::: Input :::

-- ==== Sys2Proof/Laws/Ops.lean ====
section
/-!
SUPPORT. What each shared operation leaves unchanged, and what the operations on collections and train lines do. One frame
law per operation; simp uses each of its equations.
-/

namespace Sys2Proof.Machine

/-! ### Frames -/

/-- What posting several actions leaves unchanged. -/
@[simp] theorem State.postAll_frame (s : State) (as : List Action) :
    (s.postAll as).now = s.now
      ∧ (s.postAll as).pins = s.pins
      ∧ (s.postAll as).startup = s.startup
      ∧ (s.postAll as).travel = s.travel
      ∧ (s.postAll as).sensing = s.sensing
      ∧ (s.postAll as).zone = s.zone
      ∧ (s.postAll as).handoff = s.handoff
      ∧ (s.postAll as).slip = s.slip
      ∧ (s.postAll as).entry = s.entry
      ∧ (s.postAll as).lines = s.lines
      ∧ (s.postAll as).strobe = s.strobe
      ∧ (s.postAll as).mill = s.mill
      ∧ (s.postAll as).port.held = s.port.held
      ∧ (s.postAll as).port.ready = s.port.ready
      ∧ (s.postAll as).port.attnEnable = s.port.attnEnable
      ∧ (s.postAll as).pending = s.pending := by
  induction as generalizing s with
  | nil => simp [State.postAll]
  | cons a as ih =>
    have := ih (s.post a)
    simp only [State.postAll, List.foldl_cons] at this ⊢
    simpa using this

/-- What the ready list losing a tag leaves unchanged. -/
@[simp] theorem State.consumeReady_frame (s : State) (tag : Option SetTag) :
    (s.consumeReady tag).now = s.now
      ∧ (s.consumeReady tag).pins = s.pins
      ∧ (s.consumeReady tag).startup = s.startup
      ∧ (s.consumeReady tag).travel = s.travel
      ∧ (s.consumeReady tag).sensing = s.sensing
      ∧ (s.consumeReady tag).zone = s.zone
      ∧ (s.consumeReady tag).handoff = s.handoff
      ∧ (s.consumeReady tag).slip = s.slip
      ∧ (s.consumeReady tag).entry = s.entry
      ∧ (s.consumeReady tag).lines = s.lines
      ∧ (s.consumeReady tag).strobe = s.strobe
      ∧ (s.consumeReady tag).mill = s.mill
      ∧ (s.consumeReady tag).port.held = s.port.held
      ∧ (s.consumeReady tag).port.actions = s.port.actions
      ∧ (s.consumeReady tag).port.overflow = s.port.overflow
      ∧ (s.consumeReady tag).port.attnLatch = s.port.attnLatch
      ∧ (s.consumeReady tag).port.attnEnable = s.port.attnEnable
      ∧ (s.consumeReady tag).pending = s.pending := by
  unfold State.consumeReady
  split <;> simp

/-- What posting a BITE or a SWITCH leaves unchanged. -/
@[simp] theorem State.postReady_frame (s : State) (tag : Option SetTag) (a : Action) :
    (s.postReady tag a).now = s.now
      ∧ (s.postReady tag a).pins = s.pins
      ∧ (s.postReady tag a).startup = s.startup
      ∧ (s.postReady tag a).travel = s.travel
      ∧ (s.postReady tag a).sensing = s.sensing
      ∧ (s.postReady tag a).zone = s.zone
      ∧ (s.postReady tag a).handoff = s.handoff
      ∧ (s.postReady tag a).slip = s.slip
      ∧ (s.postReady tag a).entry = s.entry
      ∧ (s.postReady tag a).lines = s.lines
      ∧ (s.postReady tag a).strobe = s.strobe
      ∧ (s.postReady tag a).mill = s.mill
      ∧ (s.postReady tag a).port.held = s.port.held
      ∧ (s.postReady tag a).port.attnEnable = s.port.attnEnable
      ∧ (s.postReady tag a).pending = s.pending := by
  simp [State.postReady]
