-- ==== Sys2Proof/Tests/Slice0.lean ====
section
/-!
SUPPORT. The model's own tests: ill-formed commands refused, the worked figures of the spec, one small step for each
command, and a witness for the hypotheses of each statement of Certificates/Slice0/Obligations.lean.
-/

open Sys2Proof Sys2Proof.Machine

namespace Sys2Proof.Tests

/-! ### Small states -/

/-- A station at its reset values but for station state, position, straps and CHAIN-OUT, with the detectors in use armed in
TRACKING. -/
def station (st : StationState) (position : Nat) (first last : Bool) : State :=
  { State.reset with
    startup :=
      { State.reset.startup with
        station := st, position := position, chainOut := st.operating
        straps := { first := first, last := last, rate1 := false, rate0 := false } }
    sensing :=
      { State.reset.sensing with
        load := if st = .tracking then .armedLow else .dormant
        exit := if st = .tracking ∧ last = true then .armedLow else .dormant } }

/-- Station 2 of three, in TRACKING. -/
def mid : State := station .tracking 2 false false

/-- The entry station, in TRACKING. -/
def entryStation : State := station .tracking 1 true false

/-- The exit station, in TRACKING. -/
def exitStation : State := station .tracking 3 false true

/-- Station 2 of three, in PLACED. -/
def placed : State := station .placed 2 false false

/-- A record at a position in tu while Z is 0: TRAVELLING, of origin BITE, learnable when a HEAD. -/
def record (kind : FeatureKind) (serial : Serial) (position : Nat) : FeatureRecord where
  serial := serial
  kind := kind
  tag := none
  anon := 0#8
  entryW := 0#48
  entryZ := 0#48 - BitVec.ofNat 48 position
  origin := .bite
  state := .travelling
  learnable := kind == .head

/-- A state with a zone queue. -/
def withZone (s : State) (queue : List FeatureRecord) : State := { s with zone := { s.zone with queue := queue } }

/-- A state whose receiver is reading a frame of another station. -/
def reading (s : State) : State := { s with mill := { s.mill with rx := .receiving } }

/-- A state whose receiver is READY. -/
def idle (s : State) : State := { s with mill := { s.mill with rx := .ready, idle := 11 } }

/-- A state with an attempt under way. -/
def flying (s : State) (source : FlightSource) (wire : List Bool) : State :=
  { s with mill := { s.mill with rx := .receiving, flight := some { source := source, wire := wire } } }

/-- A state with frames in its places. -/
def withPlaces (s : State) (queue : List QueuedFrame) : State := { s with mill := { s.mill with queue := queue } }

/-- The urgent arbitration field of a position 1 to 8. -/
def from1 : Arbitration := { routine := false, station := 0 }
def from2 : Arbitration := { routine := false, station := 1 }
def from3 : Arbitration := { routine := false, station := 2 }
def from8 : Arbitration := { routine := false, station := 7 }

/-- The next state of a command, and the state itself where it has none. -/
def after (c : Instr) (s : State) : State :=
  match exec c s with
  | .next t => t
  | .fault _ => s
  | .refused _ => s

/-- The command answers a next state. -/
def runs (c : Instr) (s : State) : Bool :=
  match exec c s with
  | .next _ => true
  | .fault _ => false
  | .refused _ => false

/-! ### Ill-formed commands -/

/-- The line bits of a valid RAISE spell no invalid frame. -/
theorem test_wellFormed_refuses_valid_frame : (Instr.frameInvalid 0 (frameBits [0x08#8, 0x08#8])).wellFormed = false := by
  decide +kernel

/-- Code 5 names READY. -/
theorem test_wellFormed_refuses_known_code : (Instr.unknownCommand 0 5#8).wellFormed = false := by decide

/-- A sound block and a null block fail no check. -/
theorem test_wellFormed_refuses_sound_block :
    (Instr.blockCheckFailed 0 [3#8, 7#8, 246#8]).wellFormed = false ∧ (Instr.blockCheckFailed 0 [0#8]).wellFormed = false := by
  decide
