/-- R172: PWRUP re-sends the stored Control Word (11 events) and makes ST ACTIVE; with R154 (c), it is UPDATE but for
the opcode its fault records. -/
def Obligations.PwrupMeaning : Prop :=
  ∀ s : State,
    encode s.cfg .pwrup = 0x07 * 2 ^ s.cfg.opW ∧
    (s.st = .uninit → exec .pwrup s = .next (s.raise (.uninitializedUse 0x07))) ∧
    (s.st ≠ .uninit → exec .pwrup s = exec .update s ∧ ∃ t, exec .pwrup s = .next t ∧
      t.st = .active ∧ t.dph = s.dph ∧ t.ctrl = s.ctrl ∧ t.calib = s.calib ∧
      t.trace = s.trace ++ frame5 s.cfg s.pinLatch s.dph s.ctrl ∧ t.trace.length = s.trace.length + 11 ∧
      t.drive s.pinLatch = .level false ∧
      t.fault = s.fault ∧ t.held = false ∧ t.busy = false ∧ t.sclk = false ∧ t.mosi = .unspecified)

/-- R132, the worked example: `INIT 8, 9, 10` on both variants, in builds of the default widths
that do not reserve those pins. The word it encodes as, the registers and the last frame. -/
def Obligations.InitWorkedExample : Prop :=
  ∀ s : State, s.cfg.opW = 32 → s.cfg.pinW = 8 → s.cfg.opFrac = 0 → firstForbidden s.cfg 8 9 10 = none →
    decode s.cfg 0x01000A0908 = .ok (.init 8 9 10) ∧ ∃ t, exec (.init 8 9 10) s = .next t ∧
      t.pinClk = 8 ∧ t.pinLatch = 9 ∧ t.pinRst = 10 ∧ t.st = .active ∧
      (s.variant = .typeA → t.calib = 125000000 ∧ t.ctrl = 0x00 ∧ t.dph = 34 ∧
        ∃ before, t.trace = before ++ frame5 s.cfg 9 0x00000022 0x00) ∧
      (s.variant = .typeB → t.calib = 180000000 ∧ t.ctrl = 0x01 ∧ t.dph = 23 ∧
        ∃ before, t.trace = before ++ frame5 s.cfg 9 0x00000017 0x01)

/-- R152, the source's worked example: 10 MHz at CALIB = 125 000 000 sends 0x47, 0xE1, 0x7A, 0x14 and the control
byte, then the latch pulse. -/
def Obligations.SetfreqWorkedExample : Prop :=
  ∀ s : State, s.cfg.opW = 32 → s.st ≠ .uninit → s.calib = 125000000 → s.ctrl = 0x00 →
    decode s.cfg 0x0300989680 = .ok (.setfreq 10000000) ∧ ∃ t, exec (.setfreq 10000000) s = .next t ∧
      t.dph = 343597383 ∧
      t.trace = s.trace ++ [.beginBus s.cfg.sclkHz, .byte 0x47, .byte 0xE1, .byte 0x7A, .byte 0x14, .byte 0x00] ++
        pulseEvents s.cfg s.pinLatch s.cfg.tPw ++ [.endBus]

/-- R151 (a) to (g): the corner cases of SETFREQ: F = 0, F = CALIB, CALIB < F (the wrap, with the example of (c)),
F = CALIB - 1 (the largest word below CALIB), CALIB = 0, any ST but UNINIT, and the same F twice. -/
def Obligations.SetfreqCornerCases : Prop :=
  ∀ (f : Operand) (s : State), s.st ≠ .uninit → ∃ t, exec (.setfreq f) s = .next t ∧
    t.st = .active ∧ t.trace = s.trace ++ frame5 s.cfg s.pinLatch t.dph s.ctrl ∧
    (s.calib = 0 → (∃ k, t.dph = Config.draw32 k) ∧ t.undef = true) ∧
    (s.calib ≠ 0 →
      (f = 0 → t.dph = 0 ∧ frameBytes t.dph s.ctrl = [0x00, 0x00, 0x00, 0x00, s.ctrl]) ∧
      (f = s.calib → t.dph = 0) ∧
      (s.calib < f → t.dph = deltaPhase (f % s.calib) s.calib ∧ t.fault = s.fault) ∧
      (f = s.calib - 1 → t.dph.toNat = 2 ^ 32 - (2 ^ 32 + s.calib - 1) / s.calib ∧
        ∀ g : Nat, g < s.calib → (deltaPhase g s.calib).toNat ≤ t.dph.toNat) ∧
      (s.calib = 125000000 → f = 130000000 → t.dph = 0x0A3D70A3 ∧ t.dph = deltaPhase 5000000 s.calib) ∧
      ∃ u, exec (.setfreq f) t = .next u ∧ u.dph = t.dph ∧
        u.trace = t.trace ++ frame5 s.cfg s.pinLatch t.dph s.ctrl)

/-- R156 (c), (d): of two CALIB commands the last wins; and the worked example `CALIB 179999000`, then
`SETFREQ 1000000`, of a Type B block. -/
def Obligations.CalibCornerCases : Prop :=
  (∀ (x y : Operand) (s : State), ∃ t u, exec (.calib x) s = .next t ∧ exec (.calib y) t = .next u ∧ u.calib = y ∧
    exec (.calib y) s = .next u) ∧
  ∀ s : State, s.cfg.opW = 32 → s.st ≠ .uninit → s.ctrl = 0x01 →
    decode s.cfg 0x050ABA9118 = .ok (.calib 179999000) ∧ ∃ t u, exec (.calib 179999000) s = .next t ∧
      t.calib = 179999000 ∧ t.trace = s.trace ∧
      exec (.setfreq 1000000) t = .next u ∧ u.dph = 23861061 ∧ u.dph = 0x016C1745 ∧
      u.trace = s.trace ++ [.beginBus s.cfg.sclkHz, .byte 0x45, .byte 0x17, .byte 0x6C, .byte 0x01, .byte 0x01] ++
        pulseEvents s.cfg s.pinLatch s.cfg.tPw ++ [.endBus]
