-- ==== Sys2Proof/Laws/Datapath.lean ====
section
/-!
SUPPORT. What the delta-phase function is as a number.
-/

namespace Sys2Proof.Machine

/-- The exact product, the floor and the truncation of R111, in natural numbers. -/
theorem deltaPhase_toNat (f c : Nat) : (deltaPhase f c).toNat = f * 2 ^ 32 / c % 2 ^ 32 := by
  simp [deltaPhase, Nat.shiftLeft_eq]

end Sys2Proof.Machine
end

:::

> Description of the task:
Pull every line with the word "lines" from the data.

> Your solution:
SUPPORT. What each shared operation leaves unchanged, and what the operations on collections and train lines do. One frame
      ∧ (s.postAll as).lines = s.lines
      ∧ (s.consumeReady tag).lines = s.lines
      ∧ (s.postReady tag a).lines = s.lines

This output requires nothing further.